» Records provided:
* * *

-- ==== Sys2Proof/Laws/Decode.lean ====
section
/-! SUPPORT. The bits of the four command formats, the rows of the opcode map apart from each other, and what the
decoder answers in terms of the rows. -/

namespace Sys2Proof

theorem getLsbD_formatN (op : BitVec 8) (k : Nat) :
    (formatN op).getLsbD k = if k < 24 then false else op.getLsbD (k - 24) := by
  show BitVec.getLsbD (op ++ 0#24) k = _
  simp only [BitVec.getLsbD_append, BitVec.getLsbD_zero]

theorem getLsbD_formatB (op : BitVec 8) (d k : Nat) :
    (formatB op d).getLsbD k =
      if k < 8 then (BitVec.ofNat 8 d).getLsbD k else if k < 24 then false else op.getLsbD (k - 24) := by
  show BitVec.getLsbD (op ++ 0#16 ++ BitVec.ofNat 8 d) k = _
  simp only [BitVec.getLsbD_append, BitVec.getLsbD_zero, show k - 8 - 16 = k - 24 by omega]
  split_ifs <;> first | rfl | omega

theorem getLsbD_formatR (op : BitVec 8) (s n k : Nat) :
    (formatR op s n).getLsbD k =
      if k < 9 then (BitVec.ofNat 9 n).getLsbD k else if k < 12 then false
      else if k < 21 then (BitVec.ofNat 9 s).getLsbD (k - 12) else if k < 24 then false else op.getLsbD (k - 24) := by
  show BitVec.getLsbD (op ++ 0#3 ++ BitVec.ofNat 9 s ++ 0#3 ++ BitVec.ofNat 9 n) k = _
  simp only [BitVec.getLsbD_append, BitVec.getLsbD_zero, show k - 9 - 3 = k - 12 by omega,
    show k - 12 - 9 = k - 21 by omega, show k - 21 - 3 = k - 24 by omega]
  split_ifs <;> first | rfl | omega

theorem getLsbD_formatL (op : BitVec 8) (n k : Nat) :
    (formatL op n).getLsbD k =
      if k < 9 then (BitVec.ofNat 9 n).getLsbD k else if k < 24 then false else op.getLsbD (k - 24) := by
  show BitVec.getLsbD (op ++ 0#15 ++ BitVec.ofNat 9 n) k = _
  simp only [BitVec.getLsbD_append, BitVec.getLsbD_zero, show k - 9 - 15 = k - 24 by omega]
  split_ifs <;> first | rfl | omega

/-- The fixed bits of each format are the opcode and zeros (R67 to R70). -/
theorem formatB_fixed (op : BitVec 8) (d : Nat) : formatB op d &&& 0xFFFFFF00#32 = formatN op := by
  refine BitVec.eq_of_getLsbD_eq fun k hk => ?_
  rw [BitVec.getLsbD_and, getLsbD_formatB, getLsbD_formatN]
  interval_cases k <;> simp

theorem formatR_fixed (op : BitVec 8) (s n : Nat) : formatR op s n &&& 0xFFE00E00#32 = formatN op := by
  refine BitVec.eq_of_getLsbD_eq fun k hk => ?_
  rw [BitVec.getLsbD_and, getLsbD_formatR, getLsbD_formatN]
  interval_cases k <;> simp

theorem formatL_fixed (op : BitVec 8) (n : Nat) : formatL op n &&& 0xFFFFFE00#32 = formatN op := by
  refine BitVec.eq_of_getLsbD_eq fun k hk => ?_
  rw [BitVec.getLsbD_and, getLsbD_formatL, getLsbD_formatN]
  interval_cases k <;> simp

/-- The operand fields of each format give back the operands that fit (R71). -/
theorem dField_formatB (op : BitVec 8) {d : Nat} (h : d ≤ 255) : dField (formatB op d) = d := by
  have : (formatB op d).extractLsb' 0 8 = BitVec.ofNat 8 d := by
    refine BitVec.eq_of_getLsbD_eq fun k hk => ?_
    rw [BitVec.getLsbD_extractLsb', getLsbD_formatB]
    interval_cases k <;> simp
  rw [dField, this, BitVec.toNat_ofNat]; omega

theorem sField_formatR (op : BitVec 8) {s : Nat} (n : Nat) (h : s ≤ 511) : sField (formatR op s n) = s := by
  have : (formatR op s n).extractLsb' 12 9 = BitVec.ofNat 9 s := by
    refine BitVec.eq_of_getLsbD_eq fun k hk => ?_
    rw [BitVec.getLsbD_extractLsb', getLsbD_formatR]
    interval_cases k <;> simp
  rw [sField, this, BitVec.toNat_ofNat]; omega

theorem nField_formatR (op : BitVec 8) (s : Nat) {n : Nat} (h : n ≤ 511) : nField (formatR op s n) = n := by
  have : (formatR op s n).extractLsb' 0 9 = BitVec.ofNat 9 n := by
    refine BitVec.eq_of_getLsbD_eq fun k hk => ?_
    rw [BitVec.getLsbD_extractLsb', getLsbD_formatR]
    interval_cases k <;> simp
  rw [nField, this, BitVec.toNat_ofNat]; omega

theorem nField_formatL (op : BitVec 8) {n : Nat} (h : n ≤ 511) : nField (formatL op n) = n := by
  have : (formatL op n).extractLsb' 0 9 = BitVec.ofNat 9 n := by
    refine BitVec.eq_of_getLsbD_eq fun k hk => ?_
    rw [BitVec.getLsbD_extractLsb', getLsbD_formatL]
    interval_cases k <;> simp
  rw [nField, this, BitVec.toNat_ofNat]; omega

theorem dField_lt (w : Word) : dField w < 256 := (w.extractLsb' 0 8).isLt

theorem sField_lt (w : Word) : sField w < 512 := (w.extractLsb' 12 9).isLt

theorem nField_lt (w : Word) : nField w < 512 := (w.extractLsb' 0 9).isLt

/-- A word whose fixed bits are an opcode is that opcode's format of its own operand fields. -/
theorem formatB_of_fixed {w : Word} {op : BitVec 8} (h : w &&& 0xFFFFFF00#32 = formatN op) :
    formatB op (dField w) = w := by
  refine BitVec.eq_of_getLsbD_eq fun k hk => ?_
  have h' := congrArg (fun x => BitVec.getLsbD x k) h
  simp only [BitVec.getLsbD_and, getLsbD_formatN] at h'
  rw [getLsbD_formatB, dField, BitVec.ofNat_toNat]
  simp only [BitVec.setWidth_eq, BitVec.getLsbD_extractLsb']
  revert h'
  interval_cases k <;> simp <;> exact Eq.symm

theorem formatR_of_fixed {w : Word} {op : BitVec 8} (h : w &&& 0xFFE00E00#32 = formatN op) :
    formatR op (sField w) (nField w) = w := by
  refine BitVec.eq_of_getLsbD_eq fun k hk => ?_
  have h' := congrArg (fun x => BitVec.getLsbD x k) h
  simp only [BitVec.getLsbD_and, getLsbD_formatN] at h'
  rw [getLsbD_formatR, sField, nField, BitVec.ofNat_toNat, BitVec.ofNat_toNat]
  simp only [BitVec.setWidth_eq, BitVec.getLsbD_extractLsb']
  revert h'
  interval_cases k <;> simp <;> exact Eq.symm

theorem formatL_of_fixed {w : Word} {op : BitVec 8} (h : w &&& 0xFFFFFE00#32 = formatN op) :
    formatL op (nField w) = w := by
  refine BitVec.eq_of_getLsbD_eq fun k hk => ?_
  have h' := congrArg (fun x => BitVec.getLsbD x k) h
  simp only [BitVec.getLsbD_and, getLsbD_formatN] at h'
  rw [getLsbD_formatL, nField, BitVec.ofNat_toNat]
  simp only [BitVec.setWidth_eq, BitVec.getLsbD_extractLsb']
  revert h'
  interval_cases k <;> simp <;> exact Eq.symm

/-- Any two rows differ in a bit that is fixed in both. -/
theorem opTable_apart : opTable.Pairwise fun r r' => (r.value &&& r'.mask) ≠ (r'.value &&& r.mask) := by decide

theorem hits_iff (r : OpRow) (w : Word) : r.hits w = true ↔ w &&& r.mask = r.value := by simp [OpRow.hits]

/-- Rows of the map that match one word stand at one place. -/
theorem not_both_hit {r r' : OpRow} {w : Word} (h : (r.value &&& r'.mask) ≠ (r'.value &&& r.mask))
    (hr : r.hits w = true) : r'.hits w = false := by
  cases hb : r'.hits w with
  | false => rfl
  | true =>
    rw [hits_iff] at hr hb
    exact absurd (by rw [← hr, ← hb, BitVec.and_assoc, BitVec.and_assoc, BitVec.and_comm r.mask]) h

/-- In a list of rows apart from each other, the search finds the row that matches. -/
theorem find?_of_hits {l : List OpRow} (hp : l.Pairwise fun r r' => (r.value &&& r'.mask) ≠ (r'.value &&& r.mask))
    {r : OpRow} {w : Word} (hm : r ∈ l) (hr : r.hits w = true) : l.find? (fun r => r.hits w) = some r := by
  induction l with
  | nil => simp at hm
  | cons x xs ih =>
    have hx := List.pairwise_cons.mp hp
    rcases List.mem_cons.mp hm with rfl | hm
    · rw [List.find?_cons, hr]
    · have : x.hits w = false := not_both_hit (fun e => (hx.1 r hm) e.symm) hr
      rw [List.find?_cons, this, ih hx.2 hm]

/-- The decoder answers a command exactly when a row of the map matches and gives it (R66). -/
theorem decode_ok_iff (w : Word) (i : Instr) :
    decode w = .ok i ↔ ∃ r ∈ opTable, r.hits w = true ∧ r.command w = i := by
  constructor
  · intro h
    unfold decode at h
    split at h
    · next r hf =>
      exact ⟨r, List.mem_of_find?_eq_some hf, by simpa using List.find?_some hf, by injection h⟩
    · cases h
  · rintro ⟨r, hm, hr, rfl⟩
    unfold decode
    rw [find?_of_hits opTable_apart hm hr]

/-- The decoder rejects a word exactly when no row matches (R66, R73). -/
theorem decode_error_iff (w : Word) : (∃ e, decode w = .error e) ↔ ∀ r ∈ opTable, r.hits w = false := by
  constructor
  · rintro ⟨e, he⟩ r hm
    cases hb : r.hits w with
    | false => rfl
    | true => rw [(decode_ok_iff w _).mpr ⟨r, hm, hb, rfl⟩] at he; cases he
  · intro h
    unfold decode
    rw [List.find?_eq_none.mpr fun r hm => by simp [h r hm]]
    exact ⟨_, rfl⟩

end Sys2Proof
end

* * *

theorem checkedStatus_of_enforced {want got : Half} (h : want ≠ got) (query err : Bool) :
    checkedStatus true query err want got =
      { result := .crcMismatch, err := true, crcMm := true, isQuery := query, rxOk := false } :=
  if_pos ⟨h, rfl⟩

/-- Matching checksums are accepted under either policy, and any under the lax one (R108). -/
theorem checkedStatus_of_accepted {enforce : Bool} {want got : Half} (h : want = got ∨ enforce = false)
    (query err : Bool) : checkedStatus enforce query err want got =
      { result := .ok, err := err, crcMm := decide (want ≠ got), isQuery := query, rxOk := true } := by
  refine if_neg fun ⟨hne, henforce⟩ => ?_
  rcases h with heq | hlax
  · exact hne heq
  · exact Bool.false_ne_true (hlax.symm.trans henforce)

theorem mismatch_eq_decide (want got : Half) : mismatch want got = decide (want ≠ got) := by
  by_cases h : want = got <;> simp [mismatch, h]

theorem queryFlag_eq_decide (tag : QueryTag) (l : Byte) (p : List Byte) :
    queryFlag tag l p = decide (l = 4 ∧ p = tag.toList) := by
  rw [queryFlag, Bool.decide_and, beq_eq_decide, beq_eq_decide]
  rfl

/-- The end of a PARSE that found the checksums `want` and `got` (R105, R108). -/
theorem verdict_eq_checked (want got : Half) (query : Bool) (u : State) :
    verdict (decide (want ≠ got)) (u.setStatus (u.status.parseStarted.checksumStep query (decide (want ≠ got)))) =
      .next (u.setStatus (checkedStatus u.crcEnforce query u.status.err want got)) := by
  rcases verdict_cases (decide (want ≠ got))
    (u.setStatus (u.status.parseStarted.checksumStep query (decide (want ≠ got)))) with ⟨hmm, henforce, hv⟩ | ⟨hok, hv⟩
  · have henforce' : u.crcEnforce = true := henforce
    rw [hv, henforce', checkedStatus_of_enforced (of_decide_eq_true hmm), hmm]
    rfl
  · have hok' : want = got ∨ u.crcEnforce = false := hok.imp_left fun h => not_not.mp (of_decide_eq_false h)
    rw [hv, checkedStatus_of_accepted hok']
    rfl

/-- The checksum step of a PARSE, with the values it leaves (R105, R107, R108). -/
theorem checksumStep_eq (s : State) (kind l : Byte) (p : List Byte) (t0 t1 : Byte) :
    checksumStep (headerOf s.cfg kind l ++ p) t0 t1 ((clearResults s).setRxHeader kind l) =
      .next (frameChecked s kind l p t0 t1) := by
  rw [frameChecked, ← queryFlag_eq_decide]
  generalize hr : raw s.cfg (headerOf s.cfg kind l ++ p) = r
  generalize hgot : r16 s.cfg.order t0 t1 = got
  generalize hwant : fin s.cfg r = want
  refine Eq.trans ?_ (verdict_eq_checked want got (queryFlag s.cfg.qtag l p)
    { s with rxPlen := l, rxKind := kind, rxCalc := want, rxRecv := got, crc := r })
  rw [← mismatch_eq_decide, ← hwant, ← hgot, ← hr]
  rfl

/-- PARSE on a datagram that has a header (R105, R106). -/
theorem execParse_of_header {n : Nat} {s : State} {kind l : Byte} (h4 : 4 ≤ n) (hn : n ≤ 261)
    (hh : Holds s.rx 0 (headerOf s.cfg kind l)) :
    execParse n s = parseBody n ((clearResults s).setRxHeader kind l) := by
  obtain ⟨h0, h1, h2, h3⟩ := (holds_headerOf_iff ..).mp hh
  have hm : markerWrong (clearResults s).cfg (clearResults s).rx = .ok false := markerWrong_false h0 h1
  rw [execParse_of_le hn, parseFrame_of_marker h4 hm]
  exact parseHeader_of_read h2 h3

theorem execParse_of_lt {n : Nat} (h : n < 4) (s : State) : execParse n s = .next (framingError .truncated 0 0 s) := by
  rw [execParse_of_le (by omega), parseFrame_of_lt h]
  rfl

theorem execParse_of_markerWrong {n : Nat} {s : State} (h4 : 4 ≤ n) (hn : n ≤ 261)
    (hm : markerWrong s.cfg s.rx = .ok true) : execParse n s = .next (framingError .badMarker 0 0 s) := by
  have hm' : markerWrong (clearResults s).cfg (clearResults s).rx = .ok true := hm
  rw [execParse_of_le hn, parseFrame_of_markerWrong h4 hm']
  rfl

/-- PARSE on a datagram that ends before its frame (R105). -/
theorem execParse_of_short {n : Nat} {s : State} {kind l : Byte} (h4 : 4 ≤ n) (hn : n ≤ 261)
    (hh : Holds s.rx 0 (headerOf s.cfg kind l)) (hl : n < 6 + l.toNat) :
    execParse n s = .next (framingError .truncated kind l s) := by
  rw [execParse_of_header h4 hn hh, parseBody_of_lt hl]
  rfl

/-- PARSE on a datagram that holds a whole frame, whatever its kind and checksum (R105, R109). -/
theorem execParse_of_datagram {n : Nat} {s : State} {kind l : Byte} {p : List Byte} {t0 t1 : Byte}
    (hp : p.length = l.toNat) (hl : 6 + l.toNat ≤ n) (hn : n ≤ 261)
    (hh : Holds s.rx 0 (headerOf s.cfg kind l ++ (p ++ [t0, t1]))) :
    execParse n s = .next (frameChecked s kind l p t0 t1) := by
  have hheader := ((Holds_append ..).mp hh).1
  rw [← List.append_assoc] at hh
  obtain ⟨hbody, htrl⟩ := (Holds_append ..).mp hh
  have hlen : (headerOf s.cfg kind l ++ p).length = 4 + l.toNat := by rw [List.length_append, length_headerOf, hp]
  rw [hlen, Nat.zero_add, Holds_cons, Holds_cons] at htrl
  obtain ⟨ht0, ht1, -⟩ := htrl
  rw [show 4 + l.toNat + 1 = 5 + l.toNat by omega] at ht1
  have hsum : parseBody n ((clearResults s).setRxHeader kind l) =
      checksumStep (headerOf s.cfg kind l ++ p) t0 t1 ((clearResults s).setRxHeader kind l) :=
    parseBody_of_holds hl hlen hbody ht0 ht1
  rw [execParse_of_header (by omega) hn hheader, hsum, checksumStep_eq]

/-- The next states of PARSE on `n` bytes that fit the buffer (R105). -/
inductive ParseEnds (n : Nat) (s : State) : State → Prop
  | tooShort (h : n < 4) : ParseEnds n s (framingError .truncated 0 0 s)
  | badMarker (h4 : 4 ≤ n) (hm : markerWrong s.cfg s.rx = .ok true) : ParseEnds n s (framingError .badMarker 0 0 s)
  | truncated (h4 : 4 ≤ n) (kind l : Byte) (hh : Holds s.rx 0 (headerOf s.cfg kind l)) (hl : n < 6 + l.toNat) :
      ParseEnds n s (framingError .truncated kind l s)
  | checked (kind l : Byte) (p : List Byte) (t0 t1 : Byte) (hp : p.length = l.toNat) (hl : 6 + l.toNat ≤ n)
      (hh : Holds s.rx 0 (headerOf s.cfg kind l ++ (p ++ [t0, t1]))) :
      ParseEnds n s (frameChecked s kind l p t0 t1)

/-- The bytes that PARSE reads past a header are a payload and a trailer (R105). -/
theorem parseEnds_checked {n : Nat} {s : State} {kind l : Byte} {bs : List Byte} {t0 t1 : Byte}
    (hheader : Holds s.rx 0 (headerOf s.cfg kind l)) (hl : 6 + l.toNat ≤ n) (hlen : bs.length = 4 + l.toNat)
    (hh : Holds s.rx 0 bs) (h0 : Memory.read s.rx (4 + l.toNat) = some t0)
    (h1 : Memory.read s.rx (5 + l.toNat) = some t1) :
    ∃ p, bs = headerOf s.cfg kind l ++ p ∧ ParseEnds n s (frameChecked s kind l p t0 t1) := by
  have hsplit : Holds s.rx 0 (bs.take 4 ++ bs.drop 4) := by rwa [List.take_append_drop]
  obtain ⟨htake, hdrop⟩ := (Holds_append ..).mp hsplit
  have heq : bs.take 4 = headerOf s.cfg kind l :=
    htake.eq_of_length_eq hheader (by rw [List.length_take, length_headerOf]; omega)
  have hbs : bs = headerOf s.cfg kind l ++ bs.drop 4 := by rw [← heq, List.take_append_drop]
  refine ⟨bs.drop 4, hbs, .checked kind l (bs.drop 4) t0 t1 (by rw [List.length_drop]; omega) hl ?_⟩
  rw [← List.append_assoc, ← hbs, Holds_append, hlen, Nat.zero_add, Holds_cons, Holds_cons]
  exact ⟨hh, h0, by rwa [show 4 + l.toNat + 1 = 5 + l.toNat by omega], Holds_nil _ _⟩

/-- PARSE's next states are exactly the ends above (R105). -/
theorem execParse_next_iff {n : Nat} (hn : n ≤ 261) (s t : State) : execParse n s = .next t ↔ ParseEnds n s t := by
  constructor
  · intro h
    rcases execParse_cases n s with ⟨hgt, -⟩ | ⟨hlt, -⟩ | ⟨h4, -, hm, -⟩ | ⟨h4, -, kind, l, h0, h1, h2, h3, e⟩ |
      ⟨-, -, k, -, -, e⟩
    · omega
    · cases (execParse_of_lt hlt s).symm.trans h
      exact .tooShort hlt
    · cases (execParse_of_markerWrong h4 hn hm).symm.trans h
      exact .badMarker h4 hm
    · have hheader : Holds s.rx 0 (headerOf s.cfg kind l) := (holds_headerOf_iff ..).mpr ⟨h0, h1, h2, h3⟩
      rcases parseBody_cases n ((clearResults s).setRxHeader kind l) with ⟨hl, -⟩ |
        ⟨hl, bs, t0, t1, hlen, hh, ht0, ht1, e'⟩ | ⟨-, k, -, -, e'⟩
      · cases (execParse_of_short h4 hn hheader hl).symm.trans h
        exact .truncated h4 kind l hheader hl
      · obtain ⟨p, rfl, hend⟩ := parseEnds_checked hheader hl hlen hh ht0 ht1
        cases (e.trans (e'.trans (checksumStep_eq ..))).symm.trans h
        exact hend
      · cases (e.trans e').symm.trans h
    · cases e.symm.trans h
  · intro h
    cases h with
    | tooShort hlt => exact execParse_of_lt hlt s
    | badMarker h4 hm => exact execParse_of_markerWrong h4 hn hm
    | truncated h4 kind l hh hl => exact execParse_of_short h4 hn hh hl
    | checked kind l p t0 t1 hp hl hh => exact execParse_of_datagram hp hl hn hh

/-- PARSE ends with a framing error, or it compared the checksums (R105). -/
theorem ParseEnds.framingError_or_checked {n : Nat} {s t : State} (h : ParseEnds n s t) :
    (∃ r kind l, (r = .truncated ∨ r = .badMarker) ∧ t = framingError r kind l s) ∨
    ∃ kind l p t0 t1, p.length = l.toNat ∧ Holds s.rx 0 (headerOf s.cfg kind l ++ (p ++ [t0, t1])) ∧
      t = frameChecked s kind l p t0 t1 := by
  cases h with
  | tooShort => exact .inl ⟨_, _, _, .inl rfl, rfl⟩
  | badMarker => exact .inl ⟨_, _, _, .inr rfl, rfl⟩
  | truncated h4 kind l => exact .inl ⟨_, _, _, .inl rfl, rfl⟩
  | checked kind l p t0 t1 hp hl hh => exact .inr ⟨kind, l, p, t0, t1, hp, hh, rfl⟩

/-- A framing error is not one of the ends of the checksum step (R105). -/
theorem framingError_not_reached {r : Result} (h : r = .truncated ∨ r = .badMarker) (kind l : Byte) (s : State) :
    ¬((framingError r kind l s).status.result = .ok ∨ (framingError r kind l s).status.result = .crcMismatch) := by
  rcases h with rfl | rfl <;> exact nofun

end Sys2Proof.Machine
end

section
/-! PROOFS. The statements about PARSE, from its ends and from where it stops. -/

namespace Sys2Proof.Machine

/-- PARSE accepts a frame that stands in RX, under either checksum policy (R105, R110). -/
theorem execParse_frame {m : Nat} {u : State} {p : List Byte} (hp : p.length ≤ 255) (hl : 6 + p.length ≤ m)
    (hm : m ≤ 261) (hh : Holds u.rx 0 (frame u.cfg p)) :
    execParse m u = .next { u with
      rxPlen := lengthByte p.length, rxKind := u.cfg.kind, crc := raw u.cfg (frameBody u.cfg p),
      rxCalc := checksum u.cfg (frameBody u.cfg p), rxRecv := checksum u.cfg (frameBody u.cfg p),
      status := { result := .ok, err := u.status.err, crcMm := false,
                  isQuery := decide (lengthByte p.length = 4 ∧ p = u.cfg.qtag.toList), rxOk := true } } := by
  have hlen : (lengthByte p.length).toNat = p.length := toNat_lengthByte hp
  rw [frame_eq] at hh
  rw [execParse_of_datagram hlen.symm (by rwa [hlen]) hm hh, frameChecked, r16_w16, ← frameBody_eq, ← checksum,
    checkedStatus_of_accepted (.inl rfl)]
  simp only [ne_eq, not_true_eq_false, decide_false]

* * *

» Problem:
Copy out each line of the listing that holds "operand".

» Final answer:
/-- The operand fields of each format give back the operands that fit (R71). -/
/-- A word whose fixed bits are an opcode is that opcode's format of its own operand fields. -/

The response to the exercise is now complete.